::: RECORDS SHOWN
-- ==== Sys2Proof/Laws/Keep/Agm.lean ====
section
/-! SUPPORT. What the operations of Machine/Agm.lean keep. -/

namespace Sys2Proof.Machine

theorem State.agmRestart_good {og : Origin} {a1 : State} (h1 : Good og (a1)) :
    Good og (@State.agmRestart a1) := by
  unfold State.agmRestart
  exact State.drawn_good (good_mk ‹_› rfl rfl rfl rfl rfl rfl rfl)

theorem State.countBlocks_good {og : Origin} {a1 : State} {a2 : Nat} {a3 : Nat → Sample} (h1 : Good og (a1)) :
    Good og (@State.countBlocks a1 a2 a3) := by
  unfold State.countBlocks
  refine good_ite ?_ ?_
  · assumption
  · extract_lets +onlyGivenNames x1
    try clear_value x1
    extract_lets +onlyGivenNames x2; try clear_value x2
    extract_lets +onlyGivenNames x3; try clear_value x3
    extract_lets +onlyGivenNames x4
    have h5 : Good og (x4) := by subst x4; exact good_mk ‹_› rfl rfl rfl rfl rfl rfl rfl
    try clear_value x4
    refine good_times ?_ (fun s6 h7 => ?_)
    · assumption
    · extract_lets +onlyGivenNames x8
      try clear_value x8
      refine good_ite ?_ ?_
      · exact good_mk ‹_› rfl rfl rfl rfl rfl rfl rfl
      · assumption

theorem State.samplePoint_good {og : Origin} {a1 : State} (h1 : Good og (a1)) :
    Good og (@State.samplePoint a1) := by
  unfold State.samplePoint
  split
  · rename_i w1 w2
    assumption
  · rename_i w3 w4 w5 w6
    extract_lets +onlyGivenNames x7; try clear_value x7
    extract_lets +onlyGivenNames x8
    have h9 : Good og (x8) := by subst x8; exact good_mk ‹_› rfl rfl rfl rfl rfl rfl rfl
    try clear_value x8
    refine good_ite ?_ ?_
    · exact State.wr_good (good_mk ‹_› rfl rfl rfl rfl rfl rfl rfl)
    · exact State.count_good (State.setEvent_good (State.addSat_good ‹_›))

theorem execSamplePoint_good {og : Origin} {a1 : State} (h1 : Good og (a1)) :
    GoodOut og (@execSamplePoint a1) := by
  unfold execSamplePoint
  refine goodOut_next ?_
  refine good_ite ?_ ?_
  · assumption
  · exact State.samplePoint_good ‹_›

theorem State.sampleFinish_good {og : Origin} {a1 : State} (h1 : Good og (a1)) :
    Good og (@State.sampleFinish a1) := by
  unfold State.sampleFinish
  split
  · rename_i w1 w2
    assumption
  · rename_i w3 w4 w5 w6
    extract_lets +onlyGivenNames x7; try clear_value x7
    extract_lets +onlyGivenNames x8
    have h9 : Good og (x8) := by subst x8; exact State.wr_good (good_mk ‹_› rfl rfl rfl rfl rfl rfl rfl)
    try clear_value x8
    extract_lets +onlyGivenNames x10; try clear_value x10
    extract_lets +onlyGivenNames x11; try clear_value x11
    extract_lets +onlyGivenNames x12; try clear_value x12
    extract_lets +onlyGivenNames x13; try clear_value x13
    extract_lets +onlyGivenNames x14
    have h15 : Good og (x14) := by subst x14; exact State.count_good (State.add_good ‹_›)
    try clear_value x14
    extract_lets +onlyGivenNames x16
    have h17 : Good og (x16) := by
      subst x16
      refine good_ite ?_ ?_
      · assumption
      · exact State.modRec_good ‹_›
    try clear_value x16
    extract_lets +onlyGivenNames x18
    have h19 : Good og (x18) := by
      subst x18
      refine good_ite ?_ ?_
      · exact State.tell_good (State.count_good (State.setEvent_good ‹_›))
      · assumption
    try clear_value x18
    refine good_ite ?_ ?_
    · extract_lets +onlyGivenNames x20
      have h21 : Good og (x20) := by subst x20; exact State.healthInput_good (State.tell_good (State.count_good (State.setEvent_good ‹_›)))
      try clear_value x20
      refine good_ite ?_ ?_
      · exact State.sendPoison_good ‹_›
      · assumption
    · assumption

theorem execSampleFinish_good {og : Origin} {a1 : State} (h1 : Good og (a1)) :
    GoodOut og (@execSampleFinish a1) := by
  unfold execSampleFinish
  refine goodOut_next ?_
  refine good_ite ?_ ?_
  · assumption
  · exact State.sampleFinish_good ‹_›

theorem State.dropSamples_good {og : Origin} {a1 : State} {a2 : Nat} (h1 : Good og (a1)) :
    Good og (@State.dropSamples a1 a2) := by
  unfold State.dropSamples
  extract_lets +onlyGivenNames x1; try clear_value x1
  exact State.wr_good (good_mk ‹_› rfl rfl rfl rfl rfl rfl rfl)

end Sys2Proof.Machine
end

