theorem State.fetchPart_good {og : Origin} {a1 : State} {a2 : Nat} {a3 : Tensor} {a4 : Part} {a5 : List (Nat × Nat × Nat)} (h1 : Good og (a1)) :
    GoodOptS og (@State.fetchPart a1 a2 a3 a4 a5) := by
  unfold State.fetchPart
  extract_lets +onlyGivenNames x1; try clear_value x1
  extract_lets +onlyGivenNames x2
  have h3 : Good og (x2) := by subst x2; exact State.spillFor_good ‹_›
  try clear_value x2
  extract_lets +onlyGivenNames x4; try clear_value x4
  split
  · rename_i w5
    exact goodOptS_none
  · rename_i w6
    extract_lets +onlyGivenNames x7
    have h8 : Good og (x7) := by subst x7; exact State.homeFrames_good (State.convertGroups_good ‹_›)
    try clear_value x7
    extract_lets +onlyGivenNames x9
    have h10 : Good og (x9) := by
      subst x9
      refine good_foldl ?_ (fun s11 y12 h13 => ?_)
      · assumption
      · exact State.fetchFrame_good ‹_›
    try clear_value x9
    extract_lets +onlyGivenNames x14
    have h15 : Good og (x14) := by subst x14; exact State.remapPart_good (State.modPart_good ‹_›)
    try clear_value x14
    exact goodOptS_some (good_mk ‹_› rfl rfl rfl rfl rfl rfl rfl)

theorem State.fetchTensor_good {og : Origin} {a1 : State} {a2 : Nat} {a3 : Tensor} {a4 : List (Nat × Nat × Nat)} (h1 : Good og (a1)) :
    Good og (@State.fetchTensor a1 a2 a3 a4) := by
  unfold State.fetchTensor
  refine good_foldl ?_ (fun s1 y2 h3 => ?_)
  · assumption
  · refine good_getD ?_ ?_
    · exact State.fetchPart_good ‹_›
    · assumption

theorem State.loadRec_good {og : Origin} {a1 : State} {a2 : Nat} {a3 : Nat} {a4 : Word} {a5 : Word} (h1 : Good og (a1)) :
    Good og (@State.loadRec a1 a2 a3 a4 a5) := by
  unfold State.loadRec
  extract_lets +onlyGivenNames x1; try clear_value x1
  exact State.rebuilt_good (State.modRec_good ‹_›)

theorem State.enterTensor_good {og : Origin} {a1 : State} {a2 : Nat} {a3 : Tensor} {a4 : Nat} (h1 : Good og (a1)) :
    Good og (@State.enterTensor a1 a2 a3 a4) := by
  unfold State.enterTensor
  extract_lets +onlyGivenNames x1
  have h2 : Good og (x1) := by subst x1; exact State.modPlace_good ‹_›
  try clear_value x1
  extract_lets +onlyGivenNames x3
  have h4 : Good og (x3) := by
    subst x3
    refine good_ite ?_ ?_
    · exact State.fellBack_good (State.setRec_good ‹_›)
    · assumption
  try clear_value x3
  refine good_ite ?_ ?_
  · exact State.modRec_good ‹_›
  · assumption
::::::
**TASK DESCRIPTION**
Begin at the line above that has "exact State.sendPoison_good ‹_›" and stop after the line that has "exact State.sampleFinish_good ‹_›", copying each line exactly and adding nothing else.

**SOLUTION FOR THIS EXERCISE**
      · exact State.sendPoison_good ‹_›
      · assumption
    · assumption

theorem execSampleFinish_good {og : Origin} {a1 : State} (h1 : Good og (a1)) :
    GoodOut og (@execSampleFinish a1) := by
  unfold execSampleFinish
  refine goodOut_next ?_
  refine good_ite ?_ ?_
  · assumption
  · exact State.sampleFinish_good ‹_›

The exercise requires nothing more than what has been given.